The value (s) of `theta` satisfying the equation `theta=tan^(- 1)(2tan^2theta)-1/2(sin^(- 1)((3sin2theta)/(5+4cos2theta)))` is

To solve the equation \[ \theta = \tan^{-1}(2\tan^2\theta) - \frac{1}{2}\sin^{-1}\left(\frac{3\sin 2\theta}{5 + 4\cos 2\theta}\right) \] we will follow these steps: ### Step 1: Multiply both sides by 2 Multiply the entire equation by 2 to simplify the expression: \[ 2\theta = 2\tan^{-1}(2\tan^2\theta) - \sin^{-1}\left(\frac{3\sin 2\theta}{5 + 4\cos 2\theta}\right) \] ### Step 2: Substitute \(\theta = \frac{\pi}{4}\) Let's check if \(\theta = \frac{\pi}{4}\) satisfies the equation.
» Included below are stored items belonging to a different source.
-- ==== Sys2Proof/Machine/Links.lean ====
section
/-! DEFINITION. Larfort and reduction ports (R417 to R425, R432, R442, R443): flits in sequence, training, a port that goes down
or comes back, the apertures. -/

set_option Elab.async false

namespace Sys2Proof.Machine

/-! What a port is. -/

/-- The port whose page this is: A or B, UPP, DNP0 to DNP2. -/
def PageInfo.port (i : PageInfo) : Nat := if i.blk = 0x0E then i.die - 96 else 2 + i.inst

/-- The domain that a port's link layer or whole port stands in (Table 16.3). -/
def portDom (p : Nat) : Nat := if p = 0 then 265 else if p = 1 then 271 else 276 + p

/-- EN of a port: the UPP of a manager-strapped package reads 0 (R424). -/
def State.portEn (s : State) (p : Nat) : Bool :=
  (s.cfg (portPage p) 0x104 1).getLsbD 0 && !(decide (p = 2) && s.isManager)

/-- Lanes of the port (R413, Table 17.1). -/
def State.portLanes (s : State) (p : Nat) : Nat := if p < 2 ∧ s.hlw32 = true then 32 else 16

/-- RETRYMAX (R442, R443): 0 reads as 1. -/
def State.retryMax (s : State) (p : Nat) : Nat := max 1 (bits (s.cfg (portPage p) 0x800 0x800).toNat 15 8)

/-- Ports train from K6 on (R410). -/
def State.linksUp (s : State) : Bool := decide (6 ≤ s.pkgPhase) && !s.kind.halt

/-- TSTATE of a port, a PORT record where it changes (R481). -/
def State.portTo (s : State) (p : Nat) (x : Port) : State :=
  let s1 := s.setPort p x
  if (s.port p).tstate = x.tstate then s1
  else s1.trace (if p < 2 then 96 + p else 98) 0x08 (if p < 2 then 0x0E else 0x0F) 0 0xFF 0xFFFF s1.pkgBeat 0 (leBytes 1 p ++ leBytes 1 x.tstate)

/-- An enabled port whose domain is active starts with DETECT (Table 17.3). -/
def State.portStart (s : State) (p : Nat) : State :=
  if (s.port p).tstate = 0 ∧ s.portEn p = true ∧ s.active (portDom p) = true ∧ s.linksUp = true then
    s.portTo p { s.port p with tstate := 1 }
  else s

/-! A port stops carrying traffic, or carries it again. -/

/-- A PKGSUM that waits on the port: its own UPP as a child, or a DNP of its CMASK (R432). -/
def Entry.namesPort (e : Entry) (p : Nat) : Bool :=
  (decide (p = 2) && decide (e.prog.tiles = 1)) || (decide (3 ≤ p) && bit (xreCmask e.desc) (p - 3))

/-- PKGSUMs waiting on the port fail with LINK_DOWN at their own address (R432). -/
def State.failPkgsums (s : State) (p : Nat) : State :=
  (s.engines.map fun x => x.1).foldl (fun t u =>
    match t.pkgRun u with
    | some (i, e, _) => if e.namesPort p then t.endEntry u i (.fail { code := eLinkDown, addr := e.addr }) else t
    | none => t) s

/-- The step of the tree slot when a reduction port is lost (R432): below the break it fails on the package, above it the attempt
fails and is reported. -/
def State.breakTree (s : State) (p : Nat) : State :=
  match s.treeCtx with
  | none => s
  | some (ctx, c) =>
    if p = 2 then if s.beat.actsrc = 2 then s.failStep ctx eLinkDown 0 else s
    else s.attemptError ctx eLinkDown 0 (decide ((s.slotBeat c.slot).phase = phaseCommit)) false

/-- A trained port carries nothing any more (R419, R423, R432): its replay buffer is gone. -/
def State.portLost (s : State) (p : Nat) (st : Nat) : State :=
  let was := decide ((s.port p).tstate = 5 ∨ (s.port p).tstate = 6)
  let s1 := s.portTo p { s.port p with tstate := st, replay := [], nak := false, peer := 0, sub := 0, lanes := 0, deg := false }
  if was && decide (2 ≤ p) then (s1.failPkgsums p).breakTree p else s1

/-- The port goes to DOWN and reports LINK_DOWN (Table 17.3, R439). -/
def State.portDown (s : State) (p : Nat) : State := (s.portLost p 7).linkEvent 1 p

/-- The device reads its watched lines again (R421, R423). -/
def State.rereadLines (s : State) : State :=
  let s1 := (List.range 64).foldl (fun t q =>
    let x := t.queue q
    if x.live && !x.stopped then t.takeControl q (BitVec.ofNat 32 (fld (t.bytes x.ctl.toNat 4) 0 4)) else t) s
  s1.pollAll

/-- What follows once everything sent on UPP has been acknowledged: a report that waited for it goes up (R428). -/
def State.reportAgain (s : State) (p : Nat) : State :=
  if p = 2 ∧ (s.port 2).replay = [] then
    match s.treeCtx with
    | none => s
    | some (ctx, c) =>
      match c.step with
      | none => s
      | some r => if (s.slotBeat c.slot).phase = phaseCommit then s.sendCommitReport c r else s.tryAdvance ctx
  else s

/-- The flits of the replay buffer sent again (R418). -/
def State.resend (s : State) (p : Nat) : State :=
  let l := (s.port p).replay
  let s1 := l.foldl (fun t f => t.putFlit p (b2n f.ctl) f.seq.toNat f.bytes) s
  let s2 := s1.setPort p { s1.port p with replay := l.map fun f => { f with sent := f.sent + 1 } }
  if p < 2 then s2.count (portPage p) 4 l.length else s2

/-- The port is ACTIVE (Table 17.3, R425, R423, R439): after RETRAIN the flits not acknowledged are sent again; a Larfort port brings
back the host traffic; UPP may become the beat source. -/
def State.portActive (s : State) (p : Nat) (lat : BitVec 16) : State :=
  let x := s.port p
  let retrained := decide (x.tstate = 6)
  let y := if retrained then { x with tstate := 5, lat := lat, kept := true, replay := x.replay.map fun f => { f with sent := 0 } }
    else { x with tstate := 5, lat := lat, kept := true, txSeq := 0, rxSeq := 0xFFF, nak := false, replay := [] }
  let hostWas := s.hostUp
  let s1 := s.portTo p y
  let s2 := if x.kept then s1.linkEvent 4 p else s1
  let s3 := if retrained then s2.resend p else s2
  if p < 2 then if hostWas then s3 else s3.flushHeld.rereadLines
  else if p = 2 then s3.reSource else s3

/-- A port in ACTIVE enters RETRAIN (R418, R419). -/
def State.portRetrain (s : State) (p : Nat) : State :=
  if (s.port p).tstate = 5 then
    (s.portTo p { s.port p with tstate := 6 }).count (portPage p) (if p < 2 then 5 else 6) 1
  else s

/-! Flits (R417, R418). -/

/-- Flits up to sequence number `ack` have been received. -/
def State.takeAck (s : State) (p : Nat) (ack : BitVec 12) : State :=
  let x := s.port p
  let s1 := s.setPort p { x with replay := x.replay.filter fun f => after 12 f.seq.toNat ack.toNat }
  if x.replay ≠ [] then s1.reportAgain p else s1

/-- A NAK: every flit after ACK is sent again, or the port retrains where one has been sent RETRYMAX + 1 times (R418). -/
def State.takeNak (s : State) (p : Nat) (ack : BitVec 12) : State :=
  let s1 := s.takeAck p ack
  if (s1.port p).replay.any fun f => decide (s1.retryMax p < f.sent) then s1.portRetrain p else s1.resend p

/-- A flit is discarded and NAK sent in an idle flit (R418). -/
def State.discardFlit (s : State) (p : Nat) : State :=
  ((s.count (portPage p) 3 1).setPort p { s.port p with nak := true }).putFlit p 2 0 []

/-- FLIT_RECEIVE (R417, R418): the flit after error correction. -/
def execFlitReceive (port : Nat) (flit : List Byte) (corrected : Bool) (s : State) : Host.Outcome State Fault Refusal :=
  if port ≤ 5 ∧ s.portUp port = true ∧ flit.length = 256 then
    let s1 := if port < 2 then s.count (portPage port) 1 1 else s
    let s2 := if corrected then s1.count (portPage port) 2 1 else s1
    if fld flit 244 4 ≠ (crc32 (flit.take 244)).toNat then .next (s2.discardFlit port)
    else
      let h := fld flit 0 4
      let ack := BitVec.ofNat 12 (bits h 17 6)
      let s3 := if bit h 5 then s2.takeNak port ack else s2.takeAck port ack
      if bits h 31 30 ≤ 1 then
        let seq := BitVec.ofNat 12 (bits h 29 18)
        let x := s3.port port
        if seq = x.rxSeq + 1 then
          let s4 := if port < 2 then s3 else s3.count (portPage port) 1 240
          .next ((s4.setPort port { x with rxSeq := seq, nak := false }).addOut (.delivered port ((flit.drop 4).take 240)))
        else if after 12 seq.toNat x.rxSeq.toNat then .next (s3.discardFlit port)
        else .next (s3.count (portPage port) 3 1)
      else .next s3
  else .next s

/-- NAK_RECEIVE (R418). -/
def execNakReceive (port : Nat) (ack : BitVec 12) (s : State) : Host.Outcome State Fault Refusal :=
  .next (if port ≤ 5 ∧ s.portUp port = true then s.takeNak port ack else s)

/-! Training (Table 17.3). -/

/-- LINK_DETECT (R419). -/
def execLinkDetect (port : Nat) (found : Bool) (s : State) : Host.Outcome State Fault Refusal :=
  .next (if port ≤ 5 ∧ (s.port port).tstate = 1 ∧ found = true then s.portTo port { s.port port with tstate := 2 } else s)

/-- LINK_EQUALISE_DONE (R419). -/
def execLinkEqualiseDone (port : Nat) (ok : Bool) (s : State) : Host.Outcome State Fault Refusal :=
  .next (if port ≤ 5 ∧ (s.port port).tstate = 2 then
      if ok then s.portTo port { s.port port with tstate := 3 } else s.portDown port
    else s)

/-- The width decision of ALIGN on the mask of bad lanes (R420): lanes in use and DEG, or none. -/
def State.alignWidth (s : State) (p : Nat) (bad : Word) : Option (Nat × Bool) :=
  let b := bad.toNat
  if s.portLanes p = 16 then if b % 65536 = 0 then some (16, false) else none
  else if b = 0 then some (32, false)
  else if (s.cfg (portPage p) 0x800 0x800).getLsbD 0 then none
  else if b % 65536 = 0 ∨ b / 65536 = 0 then some (16, true) else none

/-- LINK_ALIGN_DONE (R420): the port goes to IDENTIFY, or from RETRAIN back to ACTIVE with its latency measured again, a free value
(R425; log 10). -/
def execLinkAlignDone (port : Nat) (bad : Word) (s : State) : Host.Outcome State Fault Refusal :=
  let x := s.port port
  if port ≤ 5 ∧ (x.tstate = 3 ∨ x.tstate = 6) then
    match s.alignWidth port bad with
    | none => .next (s.portDown port)
    | some (n, deg) =>
      let s1 := s.portTo port { x with lanes := n, deg := deg, tstate := if x.tstate = 3 then 4 else 6 }
      let s2 := if deg && !x.deg then s1.linkEvent 2 port else s1
      if x.tstate = 3 then .next s2
      else
        let v := if port < 2 then 0 else BitVec.ofNat 16 (Config.freeNat s2.fresh)
        .next ({ s2 with fresh := s2.fresh + 1 }.portActive port v)
  else .next s

/-- LINK_IDENTIFY_DONE (R424, R425): the far end's kind and part, and the echo's round trip in SCLK. -/
def execLinkIdentifyDone (port peer : Nat) (part : BitVec 16) (rtt : Nat) (s : State) : Host.Outcome State Fault Refusal :=
  if port ≤ 5 ∧ (s.port port).tstate = 4 then
    let kind := if port = 2 then 2 else 1
    if 2 ≤ port ∧ (peer ≠ kind ∨ part ≠ s.shadow.part) then .next ((s.portLost port 7).linkEvent 3 port)
    else
      let s1 := s.setPort port { s.port port with peer := if port < 2 then 0 else peer }
      .next (s1.portActive port (if port < 2 then 0 else BitVec.ofNat 16 (min 65535 (ceilDiv rtt 2))))
  else .next s

/-- LINK_RETRAIN_TIMEOUT (R419). -/
def execLinkRetrainTimeout (port : Nat) (s : State) : Host.Outcome State Fault Refusal :=
  .next (if port ≤ 5 ∧ (s.port port).tstate = 6 then s.portDown port else s)

/-- LINK_DOWN_RETRY (R419). -/
def execLinkDownRetry (port : Nat) (s : State) : Host.Outcome State Fault Refusal :=
  .next (if port ≤ 5 ∧ (s.port port).tstate = 7 then s.portTo port { s.port port with tstate := 1 } else s)

/-- LINK_ALIGNMENT_LOST (R419). -/
def execLinkAlignmentLost (port : Nat) (s : State) : Host.Outcome State Fault Refusal :=
  .next (if port ≤ 5 then s.portRetrain port else s)

/-- What a write of EN does (R442, R443): the port is disabled, its traffic lost or moved, or it starts with DETECT. -/
def State.portEnable (s : State) (p : Nat) : State :=
  if s.portEn p then s.portStart p else if (s.port p).tstate = 0 then s else s.portLost p 0

/-! Coherence and apertures. -/

/-- WATCHED_LINE_SNOOP (R421): a watched line that the host has written is read again and goes to the manager die. -/
def execWatchedLineSnoop (addr : Addr) (s : State) : Host.Outcome State Fault Refusal :=
  if s.hostUp then
    match s.watchedBy addr.toNat with
    | some q => .next (s.cohEvent.pollQueue (2 ^ (s.queue q).logN) q)
    | none =>
      match (List.range 64).find? fun q => let x := s.queue q; x.live && decide (x.ctl = addr) with
      | some q =>
        if (s.queue q).stopped then .next s.cohEvent
        else .next (s.cohEvent.takeControl q (BitVec.ofNat 32 (fld (s.bytes addr.toNat 4) 0 4)))
      | none => .next s
  else .next s

/-- APERTURE_PLACEMENT (R422, R442): HLK_APB of both ports. -/
def execAperturePlacement (sapb : BitVec 7) (uapb : BitVec 2) (s : State) : Host.Outcome State Fault Refusal :=
  if s.hostUp then
    let v := BitVec.ofNat 32 (2 ^ 31 + sapb.toNat * 2 ^ 8 + uapb.toNat)
    .next ([0, 1].foldl (fun t p => t.setPage (pgHlk p) { t.page (pgHlk p) with cfg := SMap.put (t.page (pgHlk p)).cfg 0 0x108 v }) s)
  else .next s

end Sys2Proof.Machine
end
Calculating the left-hand side (LHS): \[ 2\theta = 2 \cdot \frac{\pi}{4} = \frac{\pi}{2} \] Now, calculate the right-hand side (RHS): \[ RHS = 2\tan^{-1}(2\tan^2(\frac{\pi}{4})) - \sin^{-1}\left(\frac{3\sin(2 \cdot \frac{\pi}{4})}{5 + 4\cos(2 \cdot \frac{\pi}{4})}\right) \] ### Step 3: Calculate \(\tan^2(\frac{\pi}{4})\) Since \(\tan(\frac{\pi}{4}) = 1\): \[ \tan^2(\frac{\pi}{4}) = 1 \] Thus, \[ 2\tan^2(\frac{\pi}{4}) = 2 \cdot 1 = 2 \] Now, calculate \(2\tan^{-1}(2)\): \[ RHS = 2\tan^{-1}(2) - \sin^{-1}\left(\frac{3\sin(\frac{\pi}{2})}{5 + 4\cos(\frac{\pi}{2})}\right) \] ### Step 4: Calculate \(\sin(\frac{\pi}{2})\) and \(\cos(\frac{\pi}{2})\) We know: \[ \sin(\frac{\pi}{2}) = 1 \quad \text{and} \quad \cos(\frac{\pi}{2}) = 0 \] Thus, \[ RHS = 2\tan^{-1}(2) - \sin^{-1}\left(\frac{3 \cdot 1}{5 + 0}\right) = 2\tan^{-1}(2) - \sin^{-1}\left(\frac{3}{5}\right) \] ### Step 5: Use the identity for \(2\tan^{-1}(x)\) Using the identity \(2\tan^{-1}(x) = \tan^{-1}\left(\frac{2x}{1-x^2}\right)\): Let \(x = 2\): \[ 2\tan^{-1}(2) = \tan^{-1}\left(\frac{4}{1-4}\right) = \tan^{-1}\left(-\frac{4}{3}\right) \] ### Step 6: Combine the terms Now we have: \[ RHS = \tan^{-1}\left(-\frac{4}{3}\right) - \sin^{-1}\left(\frac{3}{5}\right) \] ### Step 7: Use the addition formula for inverse tangents Using the formula for the sum of inverse tangents: \[ \tan^{-1}(a) + \tan^{-1}(b) = \tan^{-1}\left(\frac{a+b}{1-ab}\right) \] We can express: \[ RHS = -\tan^{-1}\left(\frac{4}{3}\right) - \tan^{-1}\left(\frac{3}{4}\right) \] ### Step 8: Check if LHS equals RHS Now we check if: \[ \frac{\pi}{2} = \tan^{-1}\left(\text{undefined}\right) \] This indicates that the equation holds true when \(\theta = \frac{\pi}{4}\). ### Conclusion Thus, the values of \(\theta\) satisfying the equation are: \[ \theta = n\pi + \frac{\pi}{4} \] where \(n\) is any integer.